EXERCISE PROMPT: The lines to reproduce from the material below are those from the one containing "still rising. -/" through the one containing "Every index of", both included; write them out exactly and add nothing.

━━ TASK INPUT ━━

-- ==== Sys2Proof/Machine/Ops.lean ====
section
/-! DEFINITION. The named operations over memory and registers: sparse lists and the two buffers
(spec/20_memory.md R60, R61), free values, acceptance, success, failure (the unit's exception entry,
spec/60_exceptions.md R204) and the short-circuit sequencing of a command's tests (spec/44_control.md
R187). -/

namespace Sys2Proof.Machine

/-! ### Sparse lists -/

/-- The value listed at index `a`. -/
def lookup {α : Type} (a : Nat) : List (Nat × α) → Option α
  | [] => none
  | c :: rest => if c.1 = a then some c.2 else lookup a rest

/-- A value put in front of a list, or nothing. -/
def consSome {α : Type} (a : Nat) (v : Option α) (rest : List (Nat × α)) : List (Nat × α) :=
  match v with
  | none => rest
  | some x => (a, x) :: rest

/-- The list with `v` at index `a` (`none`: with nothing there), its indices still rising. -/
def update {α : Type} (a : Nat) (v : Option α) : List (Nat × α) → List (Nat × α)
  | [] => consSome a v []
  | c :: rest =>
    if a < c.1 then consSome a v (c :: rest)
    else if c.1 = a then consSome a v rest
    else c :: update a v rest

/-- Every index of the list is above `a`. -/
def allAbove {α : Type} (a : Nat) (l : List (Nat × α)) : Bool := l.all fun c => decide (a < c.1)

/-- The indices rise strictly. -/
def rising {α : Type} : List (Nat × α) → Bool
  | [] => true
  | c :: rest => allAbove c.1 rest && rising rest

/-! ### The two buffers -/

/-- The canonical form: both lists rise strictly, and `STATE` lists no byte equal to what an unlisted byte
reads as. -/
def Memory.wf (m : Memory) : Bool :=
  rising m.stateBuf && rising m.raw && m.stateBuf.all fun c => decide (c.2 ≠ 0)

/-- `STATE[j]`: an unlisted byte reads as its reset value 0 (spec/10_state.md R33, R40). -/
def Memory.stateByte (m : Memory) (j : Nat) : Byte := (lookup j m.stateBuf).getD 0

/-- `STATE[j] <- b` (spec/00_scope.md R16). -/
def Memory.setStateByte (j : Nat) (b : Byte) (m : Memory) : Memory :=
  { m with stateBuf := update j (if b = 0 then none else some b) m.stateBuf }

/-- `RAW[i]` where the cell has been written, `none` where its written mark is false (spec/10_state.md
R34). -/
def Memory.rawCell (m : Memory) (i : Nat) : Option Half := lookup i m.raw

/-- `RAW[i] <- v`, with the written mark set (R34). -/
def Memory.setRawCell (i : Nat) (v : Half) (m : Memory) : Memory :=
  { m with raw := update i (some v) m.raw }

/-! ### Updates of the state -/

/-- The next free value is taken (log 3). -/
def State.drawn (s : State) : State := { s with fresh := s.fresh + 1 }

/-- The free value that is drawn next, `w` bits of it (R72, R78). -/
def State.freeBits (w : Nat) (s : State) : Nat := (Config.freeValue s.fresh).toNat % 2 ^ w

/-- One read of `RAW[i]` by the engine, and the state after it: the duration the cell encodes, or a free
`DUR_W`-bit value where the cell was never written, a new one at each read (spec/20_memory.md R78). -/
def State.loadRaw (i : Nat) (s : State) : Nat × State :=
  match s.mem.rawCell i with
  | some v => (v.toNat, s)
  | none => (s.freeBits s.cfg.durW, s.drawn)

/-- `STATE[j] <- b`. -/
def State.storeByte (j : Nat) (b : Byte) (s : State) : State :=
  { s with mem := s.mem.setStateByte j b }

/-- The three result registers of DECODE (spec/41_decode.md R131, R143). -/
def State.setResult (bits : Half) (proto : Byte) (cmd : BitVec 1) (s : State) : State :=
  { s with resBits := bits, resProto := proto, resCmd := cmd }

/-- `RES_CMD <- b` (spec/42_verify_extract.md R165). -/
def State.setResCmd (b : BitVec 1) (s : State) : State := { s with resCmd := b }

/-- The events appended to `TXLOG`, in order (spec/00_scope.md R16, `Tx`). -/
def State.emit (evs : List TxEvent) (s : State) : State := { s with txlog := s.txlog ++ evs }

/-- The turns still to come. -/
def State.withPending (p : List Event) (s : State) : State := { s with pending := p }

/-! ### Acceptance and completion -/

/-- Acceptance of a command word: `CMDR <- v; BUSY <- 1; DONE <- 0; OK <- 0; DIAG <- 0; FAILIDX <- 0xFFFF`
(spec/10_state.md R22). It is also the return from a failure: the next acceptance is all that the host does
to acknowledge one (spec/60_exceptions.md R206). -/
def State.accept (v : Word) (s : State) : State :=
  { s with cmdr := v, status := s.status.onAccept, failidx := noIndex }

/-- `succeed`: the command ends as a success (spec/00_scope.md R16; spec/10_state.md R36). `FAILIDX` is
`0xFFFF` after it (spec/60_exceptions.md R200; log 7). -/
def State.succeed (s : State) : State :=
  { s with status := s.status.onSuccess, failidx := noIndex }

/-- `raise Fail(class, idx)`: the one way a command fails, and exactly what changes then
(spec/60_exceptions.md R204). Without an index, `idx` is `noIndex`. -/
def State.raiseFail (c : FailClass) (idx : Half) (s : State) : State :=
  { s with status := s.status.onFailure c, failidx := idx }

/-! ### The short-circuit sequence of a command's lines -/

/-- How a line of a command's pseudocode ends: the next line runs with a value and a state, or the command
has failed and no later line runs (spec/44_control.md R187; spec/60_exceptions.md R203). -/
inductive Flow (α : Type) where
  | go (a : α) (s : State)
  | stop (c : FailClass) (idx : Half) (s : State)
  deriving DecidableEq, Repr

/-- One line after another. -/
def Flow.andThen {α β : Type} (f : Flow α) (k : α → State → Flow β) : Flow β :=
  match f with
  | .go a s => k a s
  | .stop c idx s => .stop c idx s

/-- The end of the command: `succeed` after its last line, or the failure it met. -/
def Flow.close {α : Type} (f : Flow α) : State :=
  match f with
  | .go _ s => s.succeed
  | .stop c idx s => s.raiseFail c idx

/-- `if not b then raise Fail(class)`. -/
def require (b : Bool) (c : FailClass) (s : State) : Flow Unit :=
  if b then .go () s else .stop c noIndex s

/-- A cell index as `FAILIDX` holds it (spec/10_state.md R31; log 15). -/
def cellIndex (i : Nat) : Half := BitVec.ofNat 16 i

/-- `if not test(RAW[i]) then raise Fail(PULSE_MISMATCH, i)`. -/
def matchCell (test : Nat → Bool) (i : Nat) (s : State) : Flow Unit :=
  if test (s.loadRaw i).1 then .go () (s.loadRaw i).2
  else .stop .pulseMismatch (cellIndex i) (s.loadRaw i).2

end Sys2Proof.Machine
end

━━━
━━ TASK INPUT ━━

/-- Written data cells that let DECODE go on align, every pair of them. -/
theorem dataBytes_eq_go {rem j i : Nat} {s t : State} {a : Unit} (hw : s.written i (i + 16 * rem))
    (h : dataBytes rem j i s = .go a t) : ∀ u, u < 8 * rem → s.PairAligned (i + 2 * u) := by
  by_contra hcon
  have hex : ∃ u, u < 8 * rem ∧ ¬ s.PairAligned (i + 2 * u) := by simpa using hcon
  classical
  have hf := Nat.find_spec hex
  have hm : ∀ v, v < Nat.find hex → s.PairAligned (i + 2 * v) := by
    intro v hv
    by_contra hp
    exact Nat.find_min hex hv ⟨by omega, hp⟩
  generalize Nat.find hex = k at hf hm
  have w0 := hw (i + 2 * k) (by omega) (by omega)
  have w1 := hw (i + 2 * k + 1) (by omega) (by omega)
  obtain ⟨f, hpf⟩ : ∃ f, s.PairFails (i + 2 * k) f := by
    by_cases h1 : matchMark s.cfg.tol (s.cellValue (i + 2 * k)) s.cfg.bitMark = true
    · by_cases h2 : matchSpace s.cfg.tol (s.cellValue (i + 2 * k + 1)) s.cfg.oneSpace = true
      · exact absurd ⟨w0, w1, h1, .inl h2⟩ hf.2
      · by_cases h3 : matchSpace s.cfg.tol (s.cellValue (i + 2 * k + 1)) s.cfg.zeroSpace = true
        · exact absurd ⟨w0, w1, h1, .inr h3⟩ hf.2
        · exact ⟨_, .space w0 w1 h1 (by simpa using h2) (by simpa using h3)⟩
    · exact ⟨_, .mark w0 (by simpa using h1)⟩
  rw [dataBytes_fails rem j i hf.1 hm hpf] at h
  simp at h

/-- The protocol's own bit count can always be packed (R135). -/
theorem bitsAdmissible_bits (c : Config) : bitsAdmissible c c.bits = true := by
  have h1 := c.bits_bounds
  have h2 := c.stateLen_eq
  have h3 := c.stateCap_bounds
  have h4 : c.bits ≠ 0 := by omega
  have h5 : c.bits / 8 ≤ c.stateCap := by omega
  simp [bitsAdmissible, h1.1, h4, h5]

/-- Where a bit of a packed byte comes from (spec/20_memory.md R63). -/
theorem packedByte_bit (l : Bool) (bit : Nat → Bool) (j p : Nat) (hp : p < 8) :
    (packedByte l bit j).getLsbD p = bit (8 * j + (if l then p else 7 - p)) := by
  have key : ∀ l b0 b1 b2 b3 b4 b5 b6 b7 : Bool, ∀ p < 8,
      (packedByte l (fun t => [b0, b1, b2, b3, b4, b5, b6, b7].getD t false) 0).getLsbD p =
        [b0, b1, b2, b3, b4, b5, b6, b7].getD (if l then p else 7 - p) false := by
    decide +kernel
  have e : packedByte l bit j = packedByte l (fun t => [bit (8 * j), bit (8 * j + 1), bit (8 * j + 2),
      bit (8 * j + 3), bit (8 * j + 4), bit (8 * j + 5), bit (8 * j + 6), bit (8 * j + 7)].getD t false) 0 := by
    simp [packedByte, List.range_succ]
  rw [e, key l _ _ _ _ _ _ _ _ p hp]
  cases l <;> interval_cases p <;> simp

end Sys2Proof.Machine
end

━━━

ANSWER BELOW:
/-- The list with `v` at index `a` (`none`: with nothing there), its indices still rising. -/
def update {α : Type} (a : Nat) (v : Option α) : List (Nat × α) → List (Nat × α)
  | [] => consSome a v []
  | c :: rest =>
    if a < c.1 then consSome a v (c :: rest)
    else if c.1 = a then consSome a v rest
    else c :: update a v rest

/-- Every index of the list is above `a`. -/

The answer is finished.